● **Dataset**
/-! ## Page slots and the Page Exchange (chapter 3) -/

inductive SlotState where
  | empty
  | loading
  | ready
  | saving
deriving DecidableEq, Repr

/-- The state of a button (R87). -/
inductive ButtonState where
  | disabled
  | normal
  | selected
  | activated
deriving DecidableEq, Repr

/-- A button's live state and the field number at which it entered it (R43, R87). -/
structure ButtonLive where
  st : ButtonState
  since : Word
deriving DecidableEq, Repr

/-- A page slot (R43). -/
structure Slot where
  st : SlotState
  page : Option PageRef
  dirty : Bool
  defn : Option PageDef
  buttons : List ButtonLive
  selection : Option Byte
  hold : Nat
  timer : Half
  latch : Half
  mark : Bool
deriving DecidableEq, Repr

/-- The reset values of R43. -/
def slotReset : Slot := ⟨.empty, none, false, none, [], none, 0, 0, 0, false⟩

/-- A request of the exchange queue with its set of requesters (R48). -/
structure Request where
  page : PageRef
  byStack : Bool
  bySequencer : Bool
deriving DecidableEq, Repr

inductive Stage where
  | save
  | load
deriving DecidableEq, Repr

/-- The exchange in progress (R44). -/
structure Transfer where
  page : PageRef
  slot : Fin 6
  stage : Stage
  cancelled : Bool
deriving DecidableEq, Repr

/-- The Page Exchange (R43, R44). -/
structure Exchange where
  slots : Vector Slot 6
  queue : List Request
  current : Option Transfer
  ctrlReq : Option PageRef
  cursor : Fin 6
deriving DecidableEq, Repr

/-! ## The Page Stack (chapter 4) -/

/-- The three bands, from the bottom up (R63). -/
inductive Band where
  | slide
  | disc
  | player
deriving DecidableEq, Repr

inductive EntryState where
  | entering
  | shown
  | leaving
deriving DecidableEq, Repr

/-- The transition role of a slide entry (R62, R79). -/
inductive Role where
  | plain
  | incoming
  | outgoing
deriving DecidableEq, Repr

/-- An entry of the page stack (R62). `order` is a LEAVING entry's place among the LEAVING entries. -/
structure Entry where
  page : PageRef
  band : Band
  st : EntryState
  start : Option Word
  order : Nat
  role : Role
deriving DecidableEq, Repr

/-- A frame of a return stack (R75). -/
structure Frame where
  page : Fin 32
  button : Option Byte
deriving DecidableEq, Repr

/-- The Page Stack: its entries from bottom to top, and the frames of the two return stacks, newest
first (R62, R75). -/
structure PageStack where
  entries : List Entry
  discFrames : List Frame
  playerFrames : List Frame
deriving DecidableEq, Repr

/-! ## The Navigation Unit (chapter 5) -/

/-- The nine keys (R83), in the order of their codes (R188). -/
inductive Key where
  | up
  | down
  | left
  | right
  | enter
  | back
  | next
  | prev
  | pause
deriving DecidableEq, Repr

/-- The Navigation Unit: key queue, variables, the held changes for the page of the controller request
and the held return selections (R83, R104, R105, R110). -/
structure Navigation where
  keys : List Key
  vars : Vector Word 16
  heldEnables : List (Byte × Bool)
  heldSelect : Option Byte
  returnSel : List (PageRef × Byte)
deriving DecidableEq, Repr

/-! ## The Slide Sequencer (chapter 6) -/

/-- A transition kind (R112), in the order of its codes (R188). -/
inductive TransKind where
  | cut
  | crossfade
  | fadeThrough
  | wipeLeft
deriving DecidableEq, Repr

● **What needs to be done**
Every line of the material must be returned exactly as it appears.

● **Output for this task**
/-! ## Page slots and the Page Exchange (chapter 3) -/

inductive SlotState where
  | empty
  | loading
  | ready
  | saving
deriving DecidableEq, Repr

/-- The state of a button (R87). -/
inductive ButtonState where
  | disabled
  | normal
  | selected
  | activated
deriving DecidableEq, Repr

/-- A button's live state and the field number at which it entered it (R43, R87). -/
structure ButtonLive where
  st : ButtonState
  since : Word
deriving DecidableEq, Repr

/-- A page slot (R43). -/
structure Slot where
  st : SlotState
  page : Option PageRef
  dirty : Bool
  defn : Option PageDef
  buttons : List ButtonLive
  selection : Option Byte
  hold : Nat
  timer : Half
  latch : Half
  mark : Bool
deriving DecidableEq, Repr

/-- The reset values of R43. -/
def slotReset : Slot := ⟨.empty, none, false, none, [], none, 0, 0, 0, false⟩

/-- A request of the exchange queue with its set of requesters (R48). -/
structure Request where
  page : PageRef
  byStack : Bool
  bySequencer : Bool
deriving DecidableEq, Repr

inductive Stage where
  | save
  | load
deriving DecidableEq, Repr

/-- The exchange in progress (R44). -/
structure Transfer where
  page : PageRef
  slot : Fin 6
  stage : Stage
  cancelled : Bool
deriving DecidableEq, Repr

/-- The Page Exchange (R43, R44). -/
structure Exchange where
  slots : Vector Slot 6
  queue : List Request
  current : Option Transfer
  ctrlReq : Option PageRef
  cursor : Fin 6
deriving DecidableEq, Repr

/-! ## The Page Stack (chapter 4) -/

/-- The three bands, from the bottom up (R63). -/
inductive Band where
  | slide
  | disc
  | player
deriving DecidableEq, Repr

inductive EntryState where
  | entering
  | shown
  | leaving
deriving DecidableEq, Repr

/-- The transition role of a slide entry (R62, R79). -/
inductive Role where
  | plain
  | incoming
  | outgoing
deriving DecidableEq, Repr

/-- An entry of the page stack (R62). `order` is a LEAVING entry's place among the LEAVING entries. -/
structure Entry where
  page : PageRef
  band : Band
  st : EntryState
  start : Option Word
  order : Nat
  role : Role
deriving DecidableEq, Repr

/-- A frame of a return stack (R75). -/
structure Frame where
  page : Fin 32
  button : Option Byte
deriving DecidableEq, Repr

/-- The Page Stack: its entries from bottom to top, and the frames of the two return stacks, newest
first (R62, R75). -/
structure PageStack where
  entries : List Entry
  discFrames : List Frame
  playerFrames : List Frame
deriving DecidableEq, Repr

/-! ## The Navigation Unit (chapter 5) -/

/-- The nine keys (R83), in the order of their codes (R188). -/
inductive Key where
  | up
  | down
  | left
  | right
  | enter
  | back
  | next
  | prev
  | pause
deriving DecidableEq, Repr

/-- The Navigation Unit: key queue, variables, the held changes for the page of the controller request
and the held return selections (R83, R104, R105, R110). -/
structure Navigation where
  keys : List Key
  vars : Vector Word 16
  heldEnables : List (Byte × Bool)
  heldSelect : Option Byte
  returnSel : List (PageRef × Byte)
deriving DecidableEq, Repr

/-! ## The Slide Sequencer (chapter 6) -/

/-- A transition kind (R112), in the order of its codes (R188). -/
inductive TransKind where
  | cut
  | crossfade
  | fadeThrough
  | wipeLeft
deriving DecidableEq, Repr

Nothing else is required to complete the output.